Statistical analysis
All values are expressed as mean ± SD. Data significance were evaluated by a one-way analysis of variance (ANOVA) followed by Dunnett’s test, where appropriate. Correlations between different variables were calculated by Spearman rank correlation test. A p-value < 0.05 is considered significant.
Results
SF characteristics and analysis
The results of SF analysis are reported in Figure 1. SF from patients with inflammatory arthritis showed WBC count greater than 5000 cells/mm3 with greater than 40% polymorphonuclear (PMN) cells. The highest concentrations of both parameters were observed in SFs from gout patients (WBC 26.74 ± 18.43 × 103/mm3; PMN 86% ± 9.86%). By contrast, WBC count and PMN% were lower in OA and OA + CPP patients (<500 cells/mm3; PMN < 4%).

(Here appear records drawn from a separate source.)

-- ==== Sys2Proof/Machine/PeOps.lean ====
section
/-! DEFINITION. What runs on a crag (10): ports, links, queues, pass-through registers, the PEs' instructions, loop
forms, tokens, poison, crag store, accumulators and the store path. All of it lives in the words a scan of the crag
holds (Tables 10-4, 10-5); the layout of port and program-state words within their records is a DESIGN CHOICE, LOG 102. -/

namespace Sys2Proof.Machine

/-! ### The words of a scan (Tables 10-4, 10-5) -/

/-- Offsets of crag store and accumulators in a scan image. -/
def scanStore (k : Nat) : Bool := decide ((0x10000 ≤ k ∧ k < 0x110000) ∨ (0x118000 ≤ k ∧ k < 0x11C000))

/-- Byte `k` of what a scan of the crag holds; words of store and accumulators not written since NAP are free values
(R29, DESIGN CHOICE, LOG 12). -/
def CragSt.byte (x : CragSt) (k : Nat) : Byte :=
  match x.undefinedSince with
  | some n => if scanStore k && !x.written.contains (k / 4) then Config.freeByte n k else readByte x.body k
  | none => readByte x.body k

/-- A field of a scan's words. -/
def CragSt.get (x : CragSt) (off n : Nat) : Nat := natLE ((List.range n).map (fun i => x.byte (off + i)))

/-- A field written; a word of store or accumulators is defined from then on. -/
def CragSt.put (x : CragSt) (off n v : Nat) : CragSt :=
  { x with
    body := writeBytes off (bytesLE n (BitVec.ofNat (8 * n) v)) x.body
    written := if x.undefinedSince.isSome && scanStore off then nIns (off / 4) x.written else x.written }

/-- Bit `i` of the field at `off`. -/
def CragSt.flag (x : CragSt) (off i : Nat) : Bool := (x.get (off + i / 8) 1).testBit (i % 8)

def CragSt.setFlag (x : CragSt) (off i : Nat) (b : Bool) : CragSt :=
  x.put (off + i / 8) 1 (setBit (BitVec.ofNat 8 (x.get (off + i / 8) 1)) (i % 8) b).toNat

/-- A PE's record. -/
def peBase (p : Pe) : Nat := 0x1000 + 512 * p.val

/-- A word with its side bits: TOK marks a control token, PSN poison (10.2). -/
structure PeItem where
  v : Word := 0
  tok : Bool := false
  psn : Bool := false
  deriving DecidableEq, Repr

/-- Word `i` of a PE record's table: registers 0 to 15, the queues from 16, the pass-through registers from 48. -/
def CragSt.item (x : CragSt) (p : Pe) (i : Nat) : PeItem :=
  { v := BitVec.ofNat 32 (x.get (peBase p + 4 * i) 4), psn := x.flag (peBase p + 0x100) (2 * i)
    tok := x.flag (peBase p + 0x100) (2 * i + 1) }

def CragSt.setItem (x : CragSt) (p : Pe) (i : Nat) (t : PeItem) : CragSt :=
  ((x.put (peBase p + 4 * i) 4 t.v.toNat).setFlag (peBase p + 0x100) (2 * i) t.psn).setFlag (peBase p + 0x100) (2 * i + 1) t.tok

/-- Items in a queue. -/
def CragSt.count (x : CragSt) (p : Pe) (d : Dir) : Nat := x.get (peBase p + 0xF0) 4 / 16 ^ d.val % 16

def CragSt.setCount (x : CragSt) (p : Pe) (d : Dir) (n : Nat) : CragSt :=
  let w := x.get (peBase p + 0xF0) 4
  x.put (peBase p + 0xF0) 4 (w - w / 16 ^ d.val % 16 * 16 ^ d.val + n * 16 ^ d.val)

/-- The pass-through register of a link holds an item. -/
def CragSt.passing (x : CragSt) (p : Pe) (d : Dir) : Bool := x.flag (peBase p + 0xF0) (16 + d.val)
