-- ==== Sys2Proof/Machine/Head.lean ====
section
/-! DEFINITION. How a command stands at its ring's head: when it may enter, the checks of Table 6-6,
the arbitration of the resources it uses (17.3), and the reads it issues (5.5). -/

namespace Sys2Proof.Machine

/-! ### Shard maps, images, lanes of the loaded configuration -/

def State.map? (s : State) (m : Nat) : Option MapSec := s.cfg.bs.maps.find? (fun x => x.id.val == m)

/-- The image a tenant holds under a number (R256). -/
def State.image? (s : State) (t : Tenant) (img : Word) : Option Image :=
  s.st.images.find? (fun x => x.tenant == t && x.img == img)

def modImage (t : Tenant) (img : Word) (f : Image → Image) (s : State) : State :=
  { s with st := { s.st with images := s.st.images.map (fun x => if x.tenant = t ∧ x.img = img then f x else x) } }

/-- A COMMAND lane the tenant owns that still serves (R226, R230). -/
def State.commandLane (s : State) (t : Tenant) : Option Lane :=
  (List.finRange 16).find? (fun l =>
    let x := s.ma.lanes[l]; x.owned && !x.keep && x.owner == t && x.role == .command)

/-- The lane serves the snoops of the bit-stream: a SNOOP lane that a tenant owns and the Keep has not claimed (R226). -/
def LaneSt.snooping (x : LaneSt) : Bool := x.role == .snoop && x.owned && !x.keep

/-- The lane whose snoop feeds leaf digests (T8). -/
def State.leafLane (s : State) : Option Lane :=
  (List.finRange 16).find? (fun l => s.ma.lanes[l].snooping && s.ma.lanes[l].snoops.any (·.leaf))

/-- The bit-stream gives some crag a program of the kind. -/
def State.hasProgram (s : State) (k : ProgKind) : Bool := s.cfg.bs.programs.any (fun p => p.kind == k)

/-- A peer entry counts as configured for the tenant (R318). -/
def State.peerFor (s : State) (t : Tenant) (e : Nat) : Bool :=
  decide (e < 4) && (let x := s.pair.peers[ix 3 e]; x.cfg.valid && x.cfg.tenant == t)

/-- The buddy entry a SNAP_SEAL with PAIR = 1 pairs through (R325). -/
def State.buddyFor (s : State) (t : Tenant) : Option Peer :=
  (List.finRange 4).find? (fun e => s.pair.peers[e].cfg.buddy && s.peerFor t e.val)

/-! ### Checks at the head (R108, Table 6-6) -/

/-- Check 3: the command needs a shard map, crag program, Sloe lane, key slot or pair peer that the
loaded bit-stream does not configure. A map or entry number outside Table 6-5 is left to check 5. RESTORE asks for no lane
here, although COMPARE mode uses one (DESIGN CHOICE, LOG 99). -/
def unconfigured (s : State) (r : Ring) (c : Cmd) : Bool :=
  let t := s.ringTenant r
  let noMap := fun (off : Nat) => decide (c.f off 1 ≤ 15) && (s.map? (c.f off 1)).isNone
  match c.op with
  | 0x10 => noMap 0x1C || s.leafLane.isNone || !s.hasProgram .pack
  | 0x11 => !s.hasProgram .pack || s.leafLane.isNone
  | 0x12 => c.f 0x14 1 == 1 && (s.buddyFor t).isNone
  | 0x13 => noMap 0x1C || !s.hasProgram .unpack
  | 0x14 => noMap 0x10 || noMap 0x11 ||
      (match s.map? (c.f 0x10 1), s.map? (c.f 0x11 1) with
       | some a, some b =>
         a.tensors.any (fun x => b.tensors.any (fun y => x.id == y.id && x.dtype != y.dtype)) && !s.hasProgram .cast
       | _, _ => false)
  | 0x18 => (s.commandLane t).isNone ||
      (decide (c.f 0x13 1 ≤ 31) && (let k := s.ma.keys[ix 31 (c.f 0x13 1)]; !k.keep && k.given.isNone))
  | 0x20 | 0x21 => decide (c.f 0x1C 1 ≤ 3) && !s.peerFor t (c.f 0x1C 1)
  | _ => false

/-- Check 4: the TRB offset of the first field that names a cairn, ring, key slot or shard map of
another tenant. -/
def foreignField (s : State) (r : Ring) (c : Cmd) : Option Nat :=
  let t := s.ringTenant r
  let cairnOf := fun (n : Nat) => decide (n ≤ 127) && s.cairns[ix 127 n].owner != t
  let mapOf := fun (off : Nat) => match s.map? (c.f off 1) with | some m => m.tenant != t | none => false
  match c.op with
  | 0x04 => if c.f 0x10 1 = 2 ∧ (List.finRange 16).any (fun q => (c.f 0x12 2).testBit q.val && s.ringTenant q != t)
            then some 0x12 else none
  | 0x05 | 0x06 => if cairnOf (c.f 0x10 1) then some 0x10 else none
  | 0x10 => if mapOf 0x1C then some 0x1C
            else if c.f 0x1D 1 ≤ 127 ∧ (List.range 128).any (fun k => decide (k < c.f 0x1E 2) && cairnOf (c.f 0x1D 1 + k))
            then some 0x1D else none
  | 0x13 => if mapOf 0x1C then some 0x1C else none
  | 0x14 => if mapOf 0x10 then some 0x10 else if mapOf 0x11 then some 0x11 else none
  | 0x18 => if c.f 0x13 1 ≤ 31 ∧ (let k := s.ma.keys[ix 31 (c.f 0x13 1)]; !k.keep && k.given != some t)
            then some 0x13 else none
  | _ => none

SF concentrations of cytokines
Similar cytokine profiles were observed in SF from patients with RA and gout, who showed the highest levels of IL-1β, IL-8, and IL-6, whereas patients with OA and OA + CPP showed the lowest concentrations of the same cytokines (Figure 2). SF concentration of IL-1β in gout and RA was eightfold to ninefold higher than in PsA, and sevenfold to eightfold higher than in CPP-IA. SF concentrations of IL-8 were threefold to fourfold higher in patients with RA and gout versus PsA and CPP-IA. SF concentrations of IL-8 in patients with OA + CPP were twofold that of patients with OA. Finally, SF concentration of IL-6 was fourfold to fivefold higher in patients with RA and gout versus PsA and CPP-IA.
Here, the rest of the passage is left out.